Mattermost’s formation was different than most open-source companies. Can you share how Mattermost began? — 0:17
Ian describes Mattermost starting as a video game in YC S12, and a remote company, which used as a messaging platform to communicate everyday.
Platform got bought out by larger company, and became unreliable. Company tried to leave the platform, but they wouldn’t let Mattermost export data, and after Mattermost stopped paying subscription, they pay-walled Mattermost from their own data.
Realized as a video game company, with messaging in games, they could build a messaging tool.
Started using it internally, decided to open-source it in 2015, and it took off. People loved it.
It was growing so fast that they pivoted company from video games to working on that tool, and rolled out first commercial product in 2016 as an open core company, and received initial funding.

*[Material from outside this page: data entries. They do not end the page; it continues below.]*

-- ==== Sys2Proof/Machine/Flags.lean ====
section
/-!
DEFINITION. The one flag register of LZE, `blk_flag` (spec/10_state.md R26): bit `7 - s` belongs to slot `s`. There are
no condition codes.
-/

namespace Sys2Proof.Machine

/-- The bit of slot `s`: `0x80 >> s` (41_token_packer.md R129). -/
def slotBit (slot : Nat) : Byte := 0x80#8 >>> slot

/-- `blk_flag | (0x80 >> slot)`: slot `slot` holds a match (R129). A literal leaves the bit as it is (R128). -/
def markMatch (flag : Byte) (slot : Nat) : Byte := flag ||| slotBit slot

end Sys2Proof.Machine
end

How did you decide on open core? — 2:04
Ian walks through different models of OSS monetization, including services, hosting, and open core.
Speaks about the popularity of the open core model and its tendency to build big businesses, which led to Mattermost’s decision to use that model.

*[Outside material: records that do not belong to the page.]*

-- ==== Sys2Proof/Laws/MatchFinder.lean ====
section
/-!
SUPPORT. The match finder's scan: what it has found after any number of candidates.
-/

namespace Sys2Proof.Machine

/-- The run counter goes on from `k` matches, stops within the lookahead, and stops early only at a mismatch (R102). -/
theorem runFrom_spec (w : Nat → Byte) (h i : Nat) (n k : Nat) (hk : ∀ j < k, w (i + j) = w (h + j)) :
    k ≤ runFrom w h i n k ∧ runFrom w h i n k ≤ k + n ∧ (∀ j < runFrom w h i n k, w (i + j) = w (h + j)) ∧
      (runFrom w h i n k < k + n → w (i + runFrom w h i n k) ≠ w (h + runFrom w h i n k)) := by
  induction n generalizing k with
  | zero => exact ⟨le_rfl, le_rfl, hk, fun h => absurd h (by simp [runFrom])⟩
  | succ n ih =>
    unfold runFrom
    split
    · rename_i he
      obtain ⟨h1, h2, h3, h4⟩ := ih (k + 1) fun j hj => by
        rcases Nat.lt_succ_iff_lt_or_eq.1 hj with h | h
        · exact hk j h
        · rw [h]; exact he
      exact ⟨by omega, by omega, h3, fun h => h4 (by omega)⟩
    · exact ⟨le_rfl, by omega, hk, fun _ => ‹_›⟩

/-- The run length of a displacement is unique. -/
theorem IsRun_unique {w : Nat → Byte} {h a d k k' : Nat} (hk : IsRun w h a d k) (hk' : IsRun w h a d k') :
    k = k' := by
  obtain ⟨a1, a2, a3⟩ := hk
  obtain ⟨b1, b2, b3⟩ := hk'
  rcases Nat.lt_trichotomy k k' with hlt | heq | hgt
  · exact absurd (b2 k hlt) (a3 (by omega))
  · exact heq
  · exact absurd (a2 k' hgt) (b3 (by omega))

/-- The count the scan makes for a candidate is the run length of its displacement. -/
theorem runFrom_isRun (w : Nat → Byte) (h a i : Nat) (hi : i ≤ h) : IsRun w h a (h - i) (runFrom w h i a 0) := by
  obtain ⟨-, h2, h3, h4⟩ := runFrom_spec w h i a 0 (by simp)
  have e : h - (h - i) = i := by omega
  unfold IsRun
  rw [e]
  exact ⟨by omega, h3, fun hlt => h4 (by omega)⟩

/-- The best of the candidates below `c`: the largest run, and the largest displacement among the largest. -/
def BestBelow (w : Nat → Byte) (h a c : Nat) (best : Nat × Nat) : Prop :=
  best.1 ≤ a ∧ (∀ i < c, ∀ k, IsRun w h a (h - i) k → k ≤ best.1) ∧ (best.1 = 0 → best.2 = 0) ∧
    (1 ≤ best.1 → ∃ i < c, best.2 = h - i ∧ IsRun w h a (h - i) best.1 ∧
      ∀ i' < c, IsRun w h a (h - i') best.1 → h - i' ≤ best.2)

theorem scan_spec (w : Nat → Byte) (h a : Nat) (n i : Nat) (best : Nat × Nat) (hi : i + n ≤ h)
    (hb : BestBelow w h a i best) : BestBelow w h a (i + n) (scan w h a n i best) := by
  induction n generalizing i best with
  | zero => exact hb
  | succ n ih =>
    have hr := runFrom_isRun w h a i (by omega)
    set k := runFrom w h i a 0 with hk
    have hb' : BestBelow w h a (i + 1) (if best.1 < k then (k, h - i) else best) := by
      obtain ⟨b1, b2, b3, b4⟩ := hb
      split
      · rename_i hlt
        refine ⟨hr.1, fun i' hi' k' hk' => ?_, fun h0 => absurd h0 (by simp only; omega),
          fun _ => ⟨i, by omega, rfl, hr, fun i' hi' hk' => ?_⟩⟩
        · rcases Nat.lt_succ_iff_lt_or_eq.1 hi' with h | h
          · exact le_trans (b2 i' h k' hk') hlt.le
          · rw [h] at hk'; rw [IsRun_unique hk' hr]
        · rcases Nat.lt_succ_iff_lt_or_eq.1 hi' with h | h
          · exact absurd (b2 i' h _ hk') (by simp only; omega)
          · rw [h]
      · rename_i hlt
        refine ⟨b1, fun i' hi' k' hk' => ?_, b3, fun h1 => ?_⟩
        · rcases Nat.lt_succ_iff_lt_or_eq.1 hi' with h | h
          · exact b2 i' h k' hk'
          · rw [h] at hk'; rw [IsRun_unique hk' hr]; omega
        · obtain ⟨i0, c1, c2, c3, c4⟩ := b4 h1
          refine ⟨i0, by omega, c2, c3, fun i' hi' hk' => ?_⟩
          rcases Nat.lt_succ_iff_lt_or_eq.1 hi' with h | h
          · exact c4 i' h hk'
          · rw [c2, h]; omega
    unfold scan
    simp only
    rw [← hk]
    generalize (if best.1 < k then (k, h - i) else best) = best' at hb' ⊢
    split
    · rename_i hfull
      obtain ⟨b1, b2, b3, b4⟩ := hb'
      refine ⟨b1, fun i' _ k' hk' => by rw [hfull]; exact hk'.1, b3, fun h1 => ?_⟩
      obtain ⟨i0, c1, c2, c3, c4⟩ := b4 h1
      refine ⟨i0, by omega, c2, c3, fun i' hi' hk' => ?_⟩
      by_cases h : i' < i + 1
      · exact c4 i' h hk'
      · rw [c2]; omega
    · have := ih (i + 1) _ (by omega) hb'
      rwa [show i + 1 + n = i + (n + 1) by omega] at this

/-- The finder's answer is the best of the candidates at displacements from `m` up (R102 to R104). -/
theorem findMatch_spec (w : Nat → Byte) (h a m : Nat) (hm : 1 ≤ m) (ha : a ≠ 0) :
    BestBelow w h a (h + 1 - m) (findMatch w h a m) := by
  unfold findMatch
  rw [if_neg ha]
  have s := scan_spec w h a (h + 1 - m) 0 (0, 0) (by omega)
    ⟨by simp, by simp, by simp, by simp⟩
  rwa [Nat.zero_add] at s

/-- The finder reads only the bytes of `W = H ++ A` (R105). -/
theorem runFrom_congr {w w' : Nat → Byte} {h a i : Nat} (hi : i ≤ h) (hw : ∀ j < h + a, w j = w' j) (n k : Nat)
    (hn : k + n ≤ a) : runFrom w h i n k = runFrom w' h i n k := by
  induction n generalizing k with
  | zero => rfl
  | succ n ih =>
    unfold runFrom
    rw [hw (i + k) (by omega), hw (h + k) (by omega), ih (k + 1) (by omega)]

theorem scan_congr {w w' : Nat → Byte} {h a : Nat} (hw : ∀ j < h + a, w j = w' j) (n i : Nat) (best : Nat × Nat)
    (hi : i + n ≤ h + 1) : scan w h a n i best = scan w' h a n i best := by
  induction n generalizing i best with
  | zero => rfl
  | succ n ih =>
    unfold scan
    simp only
    rw [runFrom_congr (show i ≤ h by omega) hw a 0 (by omega), ih (i + 1) _ (by omega)]

theorem findMatch_congr {w w' : Nat → Byte} {h a m : Nat} (hm : 1 ≤ m) (hw : ∀ j < h + a, w j = w' j) :
    findMatch w h a m = findMatch w' h a m := by
  unfold findMatch
  rw [scan_congr hw _ _ _ (by omega)]

/-- The finder's answer is within its operands (R105). -/
theorem findMatch_bounds (w : Nat → Byte) (h a m : Nat) (hm : 1 ≤ m) :
    (findMatch w h a m).1 ≤ a ∧ (findMatch w h a m).2 ≤ h ∧
      ((findMatch w h a m).1 = 0 → (findMatch w h a m).2 = 0) ∧
      (1 ≤ (findMatch w h a m).1 → m ≤ (findMatch w h a m).2 ∧
        ∀ j < (findMatch w h a m).1, w (h - (findMatch w h a m).2 + j) = w (h + j)) := by
  by_cases ha : a = 0
  · simp [findMatch, ha]
  · obtain ⟨b1, -, b3, b4⟩ := findMatch_spec w h a m hm ha
    refine ⟨b1, ?_, b3, fun h1 => ?_⟩
    · by_cases h1 : 1 ≤ (findMatch w h a m).1
      · obtain ⟨i, c1, c2, -⟩ := b4 h1
        omega
      · rw [b3 (by omega)]
        omega
    · obtain ⟨i, c1, c2, c3, -⟩ := b4 h1
      exact ⟨by omega, by rw [c2]; exact c3.2.1⟩

end Sys2Proof.Machine
end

Tell me about your go-to-market strategy as an open-core company. — 2:50
“As an open core company, our superpower is in appealing to developers. We often see developer-to-business go-to-markets.”
Ian speaks about how developers discover Mattermost, escalates service to IT and SysAdmins, who make purchase decisions, but only after product has proven its value.
How does open core impact your ability to build a community? — 5:07
Ian discusses pros and cons of different business models. Explores the hypothesis of open core negativity, and what attracts contributors to the open-core project -- especially around the ability for contributors to make a large-scale impact.
How does open core help you differentiate in the marketplace? — 6:46
Ian discusses the importance of Slack being acquired. This completed the first chapter of communications, and the second chapter will be even higher impact.
1.25 billion information workers are mostly working remote and looking for different ways to collaborate.
The opportunity for information is larger than ever. About re-imagining how pieces come together, including messaging.
Sees open core as advantage for 3 reasons. (1) Openness, which enables greater influence. (2) Modern architecture, fundamental to idea of trust in messaging. Open core provides range of options. (3) Developer-centricity. Developers are early adopters of the new technology that comes every generation.
Ian sees themselves as the last pure play.
Can you share use cases and examples of where companies would use Mattermost over Microsoft Teams or Slack? — 10:02
Ian focuses on use cases for software builders and operators, and the ability to bring usability and innovation to those worlds.
“Mattermost is hub of your people, your tools, and your most mission-critical systems in one place. That is one of the most popular use cases that we see.”
What are some do’s and dont’s of open core? — 11:22
Ian speaks about criticisms of open core when it isn’t done correctly — importance of being buyer-based, and elaborates on the buyer-based concept.
“Each option has a separate persona, a separate target audience, a separate buyer. Even the free one has a buyer who uses their time to go and use the open source. Buyer-based open core means you’re not trying to monetize the free user. The developer is the free user, you never want to monetize that. … The paid features are in a separate skin that’s not for them. … Being clear on the value prop for each of these different personas is very powerful.”
“The don’t is, don’t try to get 1% of your developer audience to monetize, because it’s unnatural and people don’t realize that.”
Do: Buyer-based open-core.
Don’t: Try to monetize 1% of your developer audience.
What advice would you give B2B companies in harnessing the value of the open-core approach? — 13:30
Ian speaks first about the importance of attending Open Core Summit and learning there.
Next, Ian highlights speaking about learning from open core founders and business models.
Speaks about the fear and anxiety around open source, and the importance of every enterprise (especially B2B) having an open-source thought leader. “If they don’t do that quickly, the market is going to pass them.” Relevant to keeping developers and talent and staying ahead of the curve.